Is it safe for tourists and solo visitors? Broadly yes, in daylight and with normal city sense. Keep valuables secure against pickpockets, don’t wave large amounts of cash, and be firm but polite with pushy sellers.
Are the antiques genuine? Some are; a great many are competent reproductions made locally. Judge each piece on its patina, weight and joinery rather than the seller’s story, and pay reproduction prices for reproductions.
Can I get a real Bollywood poster? Yes — Mini Market and the Mansoori family’s shops are the go-to.

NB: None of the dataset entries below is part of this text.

-- ==== Sys2Proof/Laws/State.lean ====
section
/-! SUPPORT. What each update of a part of the state leaves in every field, true by unfolding: no later proof unfolds a record update. -/

namespace Sys2Proof.Machine

variable (s : State)

/-! ## onMgr -/

@[simp] theorem State.onMgr_pending (f : Mgr → Mgr) : (s.onMgr f).pending = s.pending := rfl
@[simp] theorem State.onMgr_fresh (f : Mgr → Mgr) : (s.onMgr f).fresh = s.fresh := rfl
@[simp] theorem State.onMgr_readOut (f : Mgr → Mgr) : (s.onMgr f).readOut = s.readOut := rfl
@[simp] theorem State.onMgr_mode (f : Mgr → Mgr) : (s.onMgr f).mode = s.mode := rfl
@[simp] theorem State.onMgr_mgr (f : Mgr → Mgr) : (s.onMgr f).mgr = f s.mgr := rfl
@[simp] theorem State.onMgr_boot (f : Mgr → Mgr) : (s.onMgr f).boot = s.boot := rfl
@[simp] theorem State.onMgr_flash (f : Mgr → Mgr) : (s.onMgr f).flash = s.flash := rfl
@[simp] theorem State.onMgr_settings (f : Mgr → Mgr) : (s.onMgr f).settings = s.settings := rfl
@[simp] theorem State.onMgr_fuses (f : Mgr → Mgr) : (s.onMgr f).fuses = s.fuses := rfl
@[simp] theorem State.onMgr_ao (f : Mgr → Mgr) : (s.onMgr f).ao = s.ao := rfl
@[simp] theorem State.onMgr_cfg (f : Mgr → Mgr) : (s.onMgr f).cfg = s.cfg := rfl
@[simp] theorem State.onMgr_fab (f : Mgr → Mgr) : (s.onMgr f).fab = s.fab := rfl
@[simp] theorem State.onMgr_bm (f : Mgr → Mgr) : (s.onMgr f).bm = s.bm := rfl
@[simp] theorem State.onMgr_dm (f : Mgr → Mgr) : (s.onMgr f).dm = s.dm := rfl
@[simp] theorem State.onMgr_sdu (f : Mgr → Mgr) : (s.onMgr f).sdu = s.sdu := rfl
@[simp] theorem State.onMgr_bank (f : Mgr → Mgr) : (s.onMgr f).bank = s.bank := rfl
@[simp] theorem State.onMgr_pin (f : Mgr → Mgr) : (s.onMgr f).pin = s.pin := rfl
@[simp] theorem State.onMgr_noc (f : Mgr → Mgr) : (s.onMgr f).noc = s.noc := rfl
@[simp] theorem State.onMgr_adl (f : Mgr → Mgr) : (s.onMgr f).adl = s.adl := rfl
@[simp] theorem State.onMgr_xcvr (f : Mgr → Mgr) : (s.onMgr f).xcvr = s.xcvr := rfl
@[simp] theorem State.onMgr_span (f : Mgr → Mgr) : (s.onMgr f).span = s.span := rfl
@[simp] theorem State.onMgr_ddr (f : Mgr → Mgr) : (s.onMgr f).ddr = s.ddr := rfl
@[simp] theorem State.onMgr_mee (f : Mgr → Mgr) : (s.onMgr f).mee = s.mee := rfl
@[simp] theorem State.onMgr_wds (f : Mgr → Mgr) : (s.onMgr f).wds = s.wds := rfl
@[simp] theorem State.onMgr_dbg (f : Mgr → Mgr) : (s.onMgr f).dbg = s.dbg := rfl
@[simp] theorem State.onMgr_clk (f : Mgr → Mgr) : (s.onMgr f).clk = s.clk := rfl
@[simp] theorem State.onMgr_pwr (f : Mgr → Mgr) : (s.onMgr f).pwr = s.pwr := rfl
@[simp] theorem State.onMgr_tst (f : Mgr → Mgr) : (s.onMgr f).tst = s.tst := rfl
@[simp] theorem State.onMgr_regs (f : Mgr → Mgr) : (s.onMgr f).regs = s.regs := rfl

/-! ## onBoot -/

@[simp] theorem State.onBoot_pending (f : Boot → Boot) : (s.onBoot f).pending = s.pending := rfl
@[simp] theorem State.onBoot_fresh (f : Boot → Boot) : (s.onBoot f).fresh = s.fresh := rfl
@[simp] theorem State.onBoot_readOut (f : Boot → Boot) : (s.onBoot f).readOut = s.readOut := rfl
@[simp] theorem State.onBoot_mode (f : Boot → Boot) : (s.onBoot f).mode = s.mode := rfl
@[simp] theorem State.onBoot_mgr (f : Boot → Boot) : (s.onBoot f).mgr = s.mgr := rfl
@[simp] theorem State.onBoot_boot (f : Boot → Boot) : (s.onBoot f).boot = f s.boot := rfl
@[simp] theorem State.onBoot_flash (f : Boot → Boot) : (s.onBoot f).flash = s.flash := rfl
@[simp] theorem State.onBoot_settings (f : Boot → Boot) : (s.onBoot f).settings = s.settings := rfl
@[simp] theorem State.onBoot_fuses (f : Boot → Boot) : (s.onBoot f).fuses = s.fuses := rfl
@[simp] theorem State.onBoot_ao (f : Boot → Boot) : (s.onBoot f).ao = s.ao := rfl
@[simp] theorem State.onBoot_cfg (f : Boot → Boot) : (s.onBoot f).cfg = s.cfg := rfl
@[simp] theorem State.onBoot_fab (f : Boot → Boot) : (s.onBoot f).fab = s.fab := rfl
@[simp] theorem State.onBoot_bm (f : Boot → Boot) : (s.onBoot f).bm = s.bm := rfl
@[simp] theorem State.onBoot_dm (f : Boot → Boot) : (s.onBoot f).dm = s.dm := rfl
@[simp] theorem State.onBoot_sdu (f : Boot → Boot) : (s.onBoot f).sdu = s.sdu := rfl
@[simp] theorem State.onBoot_bank (f : Boot → Boot) : (s.onBoot f).bank = s.bank := rfl
@[simp] theorem State.onBoot_pin (f : Boot → Boot) : (s.onBoot f).pin = s.pin := rfl
@[simp] theorem State.onBoot_noc (f : Boot → Boot) : (s.onBoot f).noc = s.noc := rfl
@[simp] theorem State.onBoot_adl (f : Boot → Boot) : (s.onBoot f).adl = s.adl := rfl
@[simp] theorem State.onBoot_xcvr (f : Boot → Boot) : (s.onBoot f).xcvr = s.xcvr := rfl
@[simp] theorem State.onBoot_span (f : Boot → Boot) : (s.onBoot f).span = s.span := rfl
@[simp] theorem State.onBoot_ddr (f : Boot → Boot) : (s.onBoot f).ddr = s.ddr := rfl
@[simp] theorem State.onBoot_mee (f : Boot → Boot) : (s.onBoot f).mee = s.mee := rfl
@[simp] theorem State.onBoot_wds (f : Boot → Boot) : (s.onBoot f).wds = s.wds := rfl
@[simp] theorem State.onBoot_dbg (f : Boot → Boot) : (s.onBoot f).dbg = s.dbg := rfl
@[simp] theorem State.onBoot_clk (f : Boot → Boot) : (s.onBoot f).clk = s.clk := rfl
@[simp] theorem State.onBoot_pwr (f : Boot → Boot) : (s.onBoot f).pwr = s.pwr := rfl
@[simp] theorem State.onBoot_tst (f : Boot → Boot) : (s.onBoot f).tst = s.tst := rfl
@[simp] theorem State.onBoot_regs (f : Boot → Boot) : (s.onBoot f).regs = s.regs := rfl

/-! ## onFlash -/

@[simp] theorem State.onFlash_pending (f : Flash → Flash) : (s.onFlash f).pending = s.pending := rfl
@[simp] theorem State.onFlash_fresh (f : Flash → Flash) : (s.onFlash f).fresh = s.fresh := rfl
@[simp] theorem State.onFlash_readOut (f : Flash → Flash) : (s.onFlash f).readOut = s.readOut := rfl
@[simp] theorem State.onFlash_mode (f : Flash → Flash) : (s.onFlash f).mode = s.mode := rfl
@[simp] theorem State.onFlash_mgr (f : Flash → Flash) : (s.onFlash f).mgr = s.mgr := rfl
@[simp] theorem State.onFlash_boot (f : Flash → Flash) : (s.onFlash f).boot = s.boot := rfl
@[simp] theorem State.onFlash_flash (f : Flash → Flash) : (s.onFlash f).flash = f s.flash := rfl
@[simp] theorem State.onFlash_settings (f : Flash → Flash) : (s.onFlash f).settings = s.settings := rfl
@[simp] theorem State.onFlash_fuses (f : Flash → Flash) : (s.onFlash f).fuses = s.fuses := rfl
@[simp] theorem State.onFlash_ao (f : Flash → Flash) : (s.onFlash f).ao = s.ao := rfl
@[simp] theorem State.onFlash_cfg (f : Flash → Flash) : (s.onFlash f).cfg = s.cfg := rfl
@[simp] theorem State.onFlash_fab (f : Flash → Flash) : (s.onFlash f).fab = s.fab := rfl
@[simp] theorem State.onFlash_bm (f : Flash → Flash) : (s.onFlash f).bm = s.bm := rfl
@[simp] theorem State.onFlash_dm (f : Flash → Flash) : (s.onFlash f).dm = s.dm := rfl
@[simp] theorem State.onFlash_sdu (f : Flash → Flash) : (s.onFlash f).sdu = s.sdu := rfl
@[simp] theorem State.onFlash_bank (f : Flash → Flash) : (s.onFlash f).bank = s.bank := rfl
@[simp] theorem State.onFlash_pin (f : Flash → Flash) : (s.onFlash f).pin = s.pin := rfl
@[simp] theorem State.onFlash_noc (f : Flash → Flash) : (s.onFlash f).noc = s.noc := rfl
@[simp] theorem State.onFlash_adl (f : Flash → Flash) : (s.onFlash f).adl = s.adl := rfl
@[simp] theorem State.onFlash_xcvr (f : Flash → Flash) : (s.onFlash f).xcvr = s.xcvr := rfl
@[simp] theorem State.onFlash_span (f : Flash → Flash) : (s.onFlash f).span = s.span := rfl
@[simp] theorem State.onFlash_ddr (f : Flash → Flash) : (s.onFlash f).ddr = s.ddr := rfl
@[simp] theorem State.onFlash_mee (f : Flash → Flash) : (s.onFlash f).mee = s.mee := rfl
@[simp] theorem State.onFlash_wds (f : Flash → Flash) : (s.onFlash f).wds = s.wds := rfl
@[simp] theorem State.onFlash_dbg (f : Flash → Flash) : (s.onFlash f).dbg = s.dbg := rfl
@[simp] theorem State.onFlash_clk (f : Flash → Flash) : (s.onFlash f).clk = s.clk := rfl
@[simp] theorem State.onFlash_pwr (f : Flash → Flash) : (s.onFlash f).pwr = s.pwr := rfl
@[simp] theorem State.onFlash_tst (f : Flash → Flash) : (s.onFlash f).tst = s.tst := rfl
@[simp] theorem State.onFlash_regs (f : Flash → Flash) : (s.onFlash f).regs = s.regs := rfl

/-! ## onSettings -/

@[simp] theorem State.onSettings_pending (f : Settings → Settings) : (s.onSettings f).pending = s.pending := rfl
@[simp] theorem State.onSettings_fresh (f : Settings → Settings) : (s.onSettings f).fresh = s.fresh := rfl
@[simp] theorem State.onSettings_readOut (f : Settings → Settings) : (s.onSettings f).readOut = s.readOut := rfl
@[simp] theorem State.onSettings_mode (f : Settings → Settings) : (s.onSettings f).mode = s.mode := rfl
@[simp] theorem State.onSettings_mgr (f : Settings → Settings) : (s.onSettings f).mgr = s.mgr := rfl
@[simp] theorem State.onSettings_boot (f : Settings → Settings) : (s.onSettings f).boot = s.boot := rfl
@[simp] theorem State.onSettings_flash (f : Settings → Settings) : (s.onSettings f).flash = s.flash := rfl
@[simp] theorem State.onSettings_settings (f : Settings → Settings) : (s.onSettings f).settings = f s.settings := rfl
@[simp] theorem State.onSettings_fuses (f : Settings → Settings) : (s.onSettings f).fuses = s.fuses := rfl
@[simp] theorem State.onSettings_ao (f : Settings → Settings) : (s.onSettings f).ao = s.ao := rfl
@[simp] theorem State.onSettings_cfg (f : Settings → Settings) : (s.onSettings f).cfg = s.cfg := rfl
@[simp] theorem State.onSettings_fab (f : Settings → Settings) : (s.onSettings f).fab = s.fab := rfl
@[simp] theorem State.onSettings_bm (f : Settings → Settings) : (s.onSettings f).bm = s.bm := rfl
@[simp] theorem State.onSettings_dm (f : Settings → Settings) : (s.onSettings f).dm = s.dm := rfl
@[simp] theorem State.onSettings_sdu (f : Settings → Settings) : (s.onSettings f).sdu = s.sdu := rfl
@[simp] theorem State.onSettings_bank (f : Settings → Settings) : (s.onSettings f).bank = s.bank := rfl
@[simp] theorem State.onSettings_pin (f : Settings → Settings) : (s.onSettings f).pin = s.pin := rfl
@[simp] theorem State.onSettings_noc (f : Settings → Settings) : (s.onSettings f).noc = s.noc := rfl
@[simp] theorem State.onSettings_adl (f : Settings → Settings) : (s.onSettings f).adl = s.adl := rfl
@[simp] theorem State.onSettings_xcvr (f : Settings → Settings) : (s.onSettings f).xcvr = s.xcvr := rfl
@[simp] theorem State.onSettings_span (f : Settings → Settings) : (s.onSettings f).span = s.span := rfl
@[simp] theorem State.onSettings_ddr (f : Settings → Settings) : (s.onSettings f).ddr = s.ddr := rfl
@[simp] theorem State.onSettings_mee (f : Settings → Settings) : (s.onSettings f).mee = s.mee := rfl
@[simp] theorem State.onSettings_wds (f : Settings → Settings) : (s.onSettings f).wds = s.wds := rfl
@[simp] theorem State.onSettings_dbg (f : Settings → Settings) : (s.onSettings f).dbg = s.dbg := rfl
@[simp] theorem State.onSettings_clk (f : Settings → Settings) : (s.onSettings f).clk = s.clk := rfl
@[simp] theorem State.onSettings_pwr (f : Settings → Settings) : (s.onSettings f).pwr = s.pwr := rfl
@[simp] theorem State.onSettings_tst (f : Settings → Settings) : (s.onSettings f).tst = s.tst := rfl
@[simp] theorem State.onSettings_regs (f : Settings → Settings) : (s.onSettings f).regs = s.regs := rfl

Genuine hand-painted originals are pricey; framed reprints of classic films are an affordable, honest souvenir.
How much should I bargain? Assume the first price is inflated two-and-a-half to four times. Counter low, aim to close around a third to a half of the opening quote, and be willing to walk away.
How long should I budget? A focused browse takes two to three hours; add another hour or two if you’re eating your way through Bhendi Bazaar afterwards, which you should.
The bottom line
Chor Bazaar is not a polished heritage attraction, and that is exactly its value. It is a working market where a genuine colonial mirror and a week-old fake sit side by side, where the price is whatever you can talk it down to, and where the best finds go to people who slow down, look closely and aren’t afraid to leave empty-handed. Come on a weekday morning, know your brass from your patina, haggle without heat, and finish with a cup of sitafal at Taj. Whether you leave with a gramophone or just a framed poster, you’ll have seen a piece of Mumbai that most visitors never reach.